/-! ### Witnesses: the waits -/

theorem witness_wait_clauses :
    500 < (timed .ackA 501 []).tcnt.toNat ∧ (timed .ackA 500 []).tcnt.toNat ≤ 500 ∧ Level.low ≠ Level.high ∧
    classify 61 ≠ .invalid := by decide
theorem witness_wait_ends :
    let s := timed .ackB 0 (List.replicate 500 0b000 ++ [0b001])
    waitLevel .ackB = some .low ∧ s.ph = Phase.ackB.code ∧ s.tcnt = 0 ∧
    (∀ k, k < 500 → (s.inputAt k).rst = false ∧ (s.inputAt k).lineIn = .low) ∧
    (s.inputAt 500).rst = false ∧ (s.inputAt 500).lineIn ≠ .low := by
  refine ⟨rfl, rfl, rfl, fun k hk => ?_, ?_, ?_⟩
  · rw [inputAt_run rfl hk]; decide
  · rw [inputAt_after_run rfl]; decide
  · rw [inputAt_after_run rfl]; decide
theorem witness_wait_times_out :
    let s := timed .bitH 0 (List.replicate 501 0b001 ++ [0b000])
    waitLevel .bitH = some .high ∧ s.ph = Phase.bitH.code ∧ s.tcnt = 0 ∧
    (∀ k, k < 501 → (s.inputAt k).rst = false ∧ (s.inputAt k).lineIn = .high) ∧ (s.inputAt 501).rst = false := by
  refine ⟨rfl, rfl, rfl, fun k hk => ?_, ?_⟩
  · rw [inputAt_run rfl hk]; decide
  · rw [inputAt_after_run rfl]; decide
theorem witness_valid_bounds :
    let good : State := { timed .valid 0 [] with t1 := 61, t2 := 99 }
    let bad : State := { timed .valid 0 [] with t1 := 60, t2 := 99 }
    let bad' : State := { timed .valid 0 [] with t1 := 61, t2 := 100 }
    (60 < good.t1.toNat ∧ good.t1.toNat < 100 ∧ 60 < good.t2.toNat ∧ good.t2.toNat < 100) ∧
    ¬(60 < bad.t1.toNat ∧ bad.t1.toNat < 100 ∧ 60 < bad.t2.toNat ∧ bad.t2.toNat < 100) ∧
    ¬(60 < bad'.t1.toNat ∧ bad'.t1.toNat < 100 ∧ 60 < bad'.t2.toNat ∧ bad'.t2.toNat < 100) := by decide
theorem witness_ack_runs :
    let s := timed .ackA 0 (stimRun .high 0 ++ stimRun .low 1 ++ stimRun .high 501 ++ stimRun .low 1 ++ [0b001])
    s.ph = Phase.ackA.code ∧ s.tcnt = 0 ∧
    s.inputs = stimRun .high 0 ++ stimRun .low 1 ++ stimRun .high 501 ++ stimRun .low 1 ++ [0b001] := ⟨rfl, rfl, rfl⟩

/-! ### Witnesses: phases 4 and 5 -/

theorem witness_bitH_clauses :
    let s : State := timed .bitH 29 []
    (500 < (timed .bitH 501 []).tcnt.toNat) ∧ s.tcnt.toNat ≤ 500 ∧ classify s.tcnt = .bit 0 ∧ s.bitidx.val < 39 ∧
    classify (timed .bitH 79 []).tcnt = .bit 1 ∧ { s with bitidx := 39 }.bitidx = 39 ∧
    classify (timed .bitH 30 []).tcnt = .invalid ∧ classify (timed .bitH 80 []).tcnt = .invalid ∧
    classify (timed .bitH 500 []).tcnt = .invalid := by decide
theorem witness_bit_runs :
    let s := timed .bitL 0 (stimRun .low 500 ++ stimRun .high (21 + 1) ++ stimRun .low 1 ++ [])
    s.ph = Phase.bitL.code ∧ s.tcnt = 0 ∧
    s.inputs = stimRun .low 500 ++ stimRun .high (21 + 1) ++ stimRun .low 1 ++ [] ∧
    classify (BitVec.ofNat 10 21) = .bit 0 ∧ s.bitidx.val < 39 ∧ { s with bitidx := 39 }.bitidx = 39 ∧
    classify (BitVec.ofNat 10 0) = .invalid := by
  refine ⟨rfl, rfl, rfl, by decide, by decide, rfl, by decide⟩
theorem witness_field_cells :
    (frameCells 45 0 23 0 68).read? 0 = some 0 ∧ (frameCells 45 0 23 0 68).read? 7 = some 1 ∧
    (∀ j, j < 8 → ((frameCells 45 0 23 0 68).read? (0 + j)).isSome = true) ∧
    (4 < 8 ∧ Memory.read? [(0, 1), (1, 0)] (0 + 4) = none) := by decide
/-- The matching frame and the mismatching one of rule R86's worked example, cell by cell. -/
theorem witness_check_cells :
    let cell := fun j => ((frameCells 45 0 23 0 68).read? j).getD 0
    let cell' := fun j => ((frameCells 45 0 23 0 69).read? j).getD 0
    (∀ j, j < 40 → (sampled 45 0 23 0 68).raw.read? j = some (cell j)) ∧
    (∀ j, j < 40 → (sampled 45 0 23 0 69).raw.read? j = some (cell' j)) ∧
    ((pack [cell 0, cell 1, cell 2, cell 3, cell 4, cell 5, cell 6, cell 7]).toNat +
      (pack [cell 16, cell 17, cell 18, cell 19, cell 20, cell 21, cell 22, cell 23]).toNat) % 256 =
      (pack [cell 32, cell 33, cell 34, cell 35, cell 36, cell 37, cell 38, cell 39]).toNat ∧
    ((pack [cell' 0, cell' 1, cell' 2, cell' 3, cell' 4, cell' 5, cell' 6, cell' 7]).toNat +
      (pack [cell' 16, cell' 17, cell' 18, cell' 19, cell' 20, cell' 21, cell' 22, cell' 23]).toNat) % 256 ≠
      (pack [cell' 32, cell' 33, cell' 34, cell' 35, cell' 36, cell' 37, cell' 38, cell' 39]).toNat := by decide
theorem witness_fault : exec (.check false .low) (inPhase .check []) = .fault .rawCellUnwritten := by rfl
theorem witness_fraction_cells :
    (∀ j, j < 8 ∨ (16 ≤ j ∧ j < 24) ∨ (32 ≤ j ∧ j < 40) →
      (frameCells 45 7 23 9 68).read? j = (sampled 45 0 23 0 68).raw.read? j) ∧
    ∃ t, exec (.check false .low) (sampled 45 0 23 0 68) = .next t := by
  refine ⟨fun j hj => ?_, _, rfl⟩
  have h : ∀ j, j < 40 → j < 8 ∨ (16 ≤ j ∧ j < 24) ∨ 32 ≤ j →
      (frameCells 45 7 23 9 68).read? j = (sampled 45 0 23 0 68).raw.read? j := by decide
  exact h j (by omega) (by omega)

--

What you will do
The records must be given again in full, exactly as they were written.

Completed task
/-! ### Witnesses: the waits -/

theorem witness_wait_clauses :
    500 < (timed .ackA 501 []).tcnt.toNat ∧ (timed .ackA 500 []).tcnt.toNat ≤ 500 ∧ Level.low ≠ Level.high ∧
    classify 61 ≠ .invalid := by decide
theorem witness_wait_ends :
    let s := timed .ackB 0 (List.replicate 500 0b000 ++ [0b001])
    waitLevel .ackB = some .low ∧ s.ph = Phase.ackB.code ∧ s.tcnt = 0 ∧
    (∀ k, k < 500 → (s.inputAt k).rst = false ∧ (s.inputAt k).lineIn = .low) ∧
    (s.inputAt 500).rst = false ∧ (s.inputAt 500).lineIn ≠ .low := by
  refine ⟨rfl, rfl, rfl, fun k hk => ?_, ?_, ?_⟩
  · rw [inputAt_run rfl hk]; decide
  · rw [inputAt_after_run rfl]; decide
  · rw [inputAt_after_run rfl]; decide
theorem witness_wait_times_out :
    let s := timed .bitH 0 (List.replicate 501 0b001 ++ [0b000])
    waitLevel .bitH = some .high ∧ s.ph = Phase.bitH.code ∧ s.tcnt = 0 ∧
    (∀ k, k < 501 → (s.inputAt k).rst = false ∧ (s.inputAt k).lineIn = .high) ∧ (s.inputAt 501).rst = false := by
  refine ⟨rfl, rfl, rfl, fun k hk => ?_, ?_⟩
  · rw [inputAt_run rfl hk]; decide
  · rw [inputAt_after_run rfl]; decide
theorem witness_valid_bounds :
    let good : State := { timed .valid 0 [] with t1 := 61, t2 := 99 }
    let bad : State := { timed .valid 0 [] with t1 := 60, t2 := 99 }
    let bad' : State := { timed .valid 0 [] with t1 := 61, t2 := 100 }
    (60 < good.t1.toNat ∧ good.t1.toNat < 100 ∧ 60 < good.t2.toNat ∧ good.t2.toNat < 100) ∧
    ¬(60 < bad.t1.toNat ∧ bad.t1.toNat < 100 ∧ 60 < bad.t2.toNat ∧ bad.t2.toNat < 100) ∧
    ¬(60 < bad'.t1.toNat ∧ bad'.t1.toNat < 100 ∧ 60 < bad'.t2.toNat ∧ bad'.t2.toNat < 100) := by decide
theorem witness_ack_runs :
    let s := timed .ackA 0 (stimRun .high 0 ++ stimRun .low 1 ++ stimRun .high 501 ++ stimRun .low 1 ++ [0b001])
    s.ph = Phase.ackA.code ∧ s.tcnt = 0 ∧
    s.inputs = stimRun .high 0 ++ stimRun .low 1 ++ stimRun .high 501 ++ stimRun .low 1 ++ [0b001] := ⟨rfl, rfl, rfl⟩

/-! ### Witnesses: phases 4 and 5 -/

theorem witness_bitH_clauses :
    let s : State := timed .bitH 29 []
    (500 < (timed .bitH 501 []).tcnt.toNat) ∧ s.tcnt.toNat ≤ 500 ∧ classify s.tcnt = .bit 0 ∧ s.bitidx.val < 39 ∧
    classify (timed .bitH 79 []).tcnt = .bit 1 ∧ { s with bitidx := 39 }.bitidx = 39 ∧
    classify (timed .bitH 30 []).tcnt = .invalid ∧ classify (timed .bitH 80 []).tcnt = .invalid ∧
    classify (timed .bitH 500 []).tcnt = .invalid := by decide
theorem witness_bit_runs :
    let s := timed .bitL 0 (stimRun .low 500 ++ stimRun .high (21 + 1) ++ stimRun .low 1 ++ [])
    s.ph = Phase.bitL.code ∧ s.tcnt = 0 ∧
    s.inputs = stimRun .low 500 ++ stimRun .high (21 + 1) ++ stimRun .low 1 ++ [] ∧
    classify (BitVec.ofNat 10 21) = .bit 0 ∧ s.bitidx.val < 39 ∧ { s with bitidx := 39 }.bitidx = 39 ∧
    classify (BitVec.ofNat 10 0) = .invalid := by
  refine ⟨rfl, rfl, rfl, by decide, by decide, rfl, by decide⟩
theorem witness_field_cells :
    (frameCells 45 0 23 0 68).read? 0 = some 0 ∧ (frameCells 45 0 23 0 68).read? 7 = some 1 ∧
    (∀ j, j < 8 → ((frameCells 45 0 23 0 68).read? (0 + j)).isSome = true) ∧
    (4 < 8 ∧ Memory.read? [(0, 1), (1, 0)] (0 + 4) = none) := by decide
/-- The matching frame and the mismatching one of rule R86's worked example, cell by cell. -/
theorem witness_check_cells :
    let cell := fun j => ((frameCells 45 0 23 0 68).read? j).getD 0
    let cell' := fun j => ((frameCells 45 0 23 0 69).read? j).getD 0
    (∀ j, j < 40 → (sampled 45 0 23 0 68).raw.read? j = some (cell j)) ∧
    (∀ j, j < 40 → (sampled 45 0 23 0 69).raw.read? j = some (cell' j)) ∧
    ((pack [cell 0, cell 1, cell 2, cell 3, cell 4, cell 5, cell 6, cell 7]).toNat +
      (pack [cell 16, cell 17, cell 18, cell 19, cell 20, cell 21, cell 22, cell 23]).toNat) % 256 =
      (pack [cell 32, cell 33, cell 34, cell 35, cell 36, cell 37, cell 38, cell 39]).toNat ∧
    ((pack [cell' 0, cell' 1, cell' 2, cell' 3, cell' 4, cell' 5, cell' 6, cell' 7]).toNat +
      (pack [cell' 16, cell' 17, cell' 18, cell' 19, cell' 20, cell' 21, cell' 22, cell' 23]).toNat) % 256 ≠
      (pack [cell' 32, cell' 33, cell' 34, cell' 35, cell' 36, cell' 37, cell' 38, cell' 39]).toNat := by decide
theorem witness_fault : exec (.check false .low) (inPhase .check []) = .fault .rawCellUnwritten := by rfl
theorem witness_fraction_cells :
    (∀ j, j < 8 ∨ (16 ≤ j ∧ j < 24) ∨ (32 ≤ j ∧ j < 40) →
      (frameCells 45 7 23 9 68).read? j = (sampled 45 0 23 0 68).raw.read? j) ∧
    ∃ t, exec (.check false .low) (sampled 45 0 23 0 68) = .next t := by
  refine ⟨fun j hj => ?_, _, rfl⟩
  have h : ∀ j, j < 40 → j < 8 ∨ (16 ≤ j ∧ j < 24) ∨ 32 ≤ j →
      (frameCells 45 7 23 9 68).read? j = (sampled 45 0 23 0 68).raw.read? j := by decide
  exact h j (by omega) (by omega)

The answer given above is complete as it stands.